Task to complete -
Please return only the lines from the one holding "node whose predecessor" through the one holding "def configRun (id", exactly as they appear in the records below, both ends included.

######

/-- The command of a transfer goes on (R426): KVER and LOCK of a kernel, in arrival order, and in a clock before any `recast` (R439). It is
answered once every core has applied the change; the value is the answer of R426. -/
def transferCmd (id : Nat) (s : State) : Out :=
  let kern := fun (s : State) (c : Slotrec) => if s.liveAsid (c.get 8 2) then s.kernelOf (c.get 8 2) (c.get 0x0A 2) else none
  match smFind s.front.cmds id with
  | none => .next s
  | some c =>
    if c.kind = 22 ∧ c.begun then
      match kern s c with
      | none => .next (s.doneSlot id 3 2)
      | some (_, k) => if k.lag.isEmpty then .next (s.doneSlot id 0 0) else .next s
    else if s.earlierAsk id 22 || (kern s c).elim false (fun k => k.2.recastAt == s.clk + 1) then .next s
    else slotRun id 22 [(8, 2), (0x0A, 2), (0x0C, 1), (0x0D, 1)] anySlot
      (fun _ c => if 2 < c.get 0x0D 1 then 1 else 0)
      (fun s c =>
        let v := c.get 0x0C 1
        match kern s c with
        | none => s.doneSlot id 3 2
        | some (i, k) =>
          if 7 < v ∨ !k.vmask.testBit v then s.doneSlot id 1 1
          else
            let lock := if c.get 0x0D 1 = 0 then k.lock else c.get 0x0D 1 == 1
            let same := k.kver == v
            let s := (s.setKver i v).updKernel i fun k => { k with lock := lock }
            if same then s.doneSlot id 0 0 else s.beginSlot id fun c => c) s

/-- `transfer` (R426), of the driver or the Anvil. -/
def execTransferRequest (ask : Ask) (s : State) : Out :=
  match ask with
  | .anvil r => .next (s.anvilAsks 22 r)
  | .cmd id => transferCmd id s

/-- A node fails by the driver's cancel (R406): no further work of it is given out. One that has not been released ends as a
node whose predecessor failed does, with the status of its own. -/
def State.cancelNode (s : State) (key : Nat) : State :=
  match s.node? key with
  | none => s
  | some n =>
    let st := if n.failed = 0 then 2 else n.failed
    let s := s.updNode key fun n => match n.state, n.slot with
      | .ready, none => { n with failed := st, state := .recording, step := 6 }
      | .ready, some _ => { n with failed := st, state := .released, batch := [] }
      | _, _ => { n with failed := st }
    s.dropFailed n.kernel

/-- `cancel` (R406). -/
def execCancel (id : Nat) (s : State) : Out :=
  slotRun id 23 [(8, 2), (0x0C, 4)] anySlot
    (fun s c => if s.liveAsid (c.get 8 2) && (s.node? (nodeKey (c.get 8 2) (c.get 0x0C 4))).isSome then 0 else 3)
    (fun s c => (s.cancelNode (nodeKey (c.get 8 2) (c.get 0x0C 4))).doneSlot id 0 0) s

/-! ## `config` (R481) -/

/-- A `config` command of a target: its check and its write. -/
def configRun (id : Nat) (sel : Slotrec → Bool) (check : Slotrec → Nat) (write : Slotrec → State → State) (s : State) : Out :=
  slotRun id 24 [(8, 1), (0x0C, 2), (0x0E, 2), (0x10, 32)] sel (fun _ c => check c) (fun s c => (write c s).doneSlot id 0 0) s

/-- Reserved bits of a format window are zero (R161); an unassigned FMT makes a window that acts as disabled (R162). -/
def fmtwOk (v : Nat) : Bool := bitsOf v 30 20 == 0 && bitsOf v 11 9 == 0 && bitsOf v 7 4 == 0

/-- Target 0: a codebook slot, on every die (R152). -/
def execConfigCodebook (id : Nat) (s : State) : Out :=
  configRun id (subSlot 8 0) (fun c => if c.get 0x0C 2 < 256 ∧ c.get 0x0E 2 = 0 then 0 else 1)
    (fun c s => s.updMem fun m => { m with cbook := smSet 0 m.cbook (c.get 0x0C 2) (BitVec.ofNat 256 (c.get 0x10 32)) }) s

######

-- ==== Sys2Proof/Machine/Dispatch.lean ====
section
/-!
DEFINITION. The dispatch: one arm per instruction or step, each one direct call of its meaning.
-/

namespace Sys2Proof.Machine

######

Answer to this task -
node whose predecessor failed does, with the status of its own. -/
def State.cancelNode (s : State) (key : Nat) : State :=
  match s.node? key with
  | none => s
  | some n =>
    let st := if n.failed = 0 then 2 else n.failed
    let s := s.updNode key fun n => match n.state, n.slot with
      | .ready, none => { n with failed := st, state := .recording, step := 6 }
      | .ready, some _ => { n with failed := st, state := .released, batch := [] }
      | _, _ => { n with failed := st }
    s.dropFailed n.kernel

/-- `cancel` (R406). -/
def execCancel (id : Nat) (s : State) : Out :=
  slotRun id 23 [(8, 2), (0x0C, 4)] anySlot
    (fun s c => if s.liveAsid (c.get 8 2) && (s.node? (nodeKey (c.get 8 2) (c.get 0x0C 4))).isSome then 0 else 3)
    (fun s c => (s.cancelNode (nodeKey (c.get 8 2) (c.get 0x0C 4))).doneSlot id 0 0) s

/-! ## `config` (R481) -/

/-- A `config` command of a target: its check and its write. -/
def configRun (id : Nat) (sel : Slotrec → Bool) (check : Slotrec → Nat) (write : Slotrec → State → State) (s : State) : Out :=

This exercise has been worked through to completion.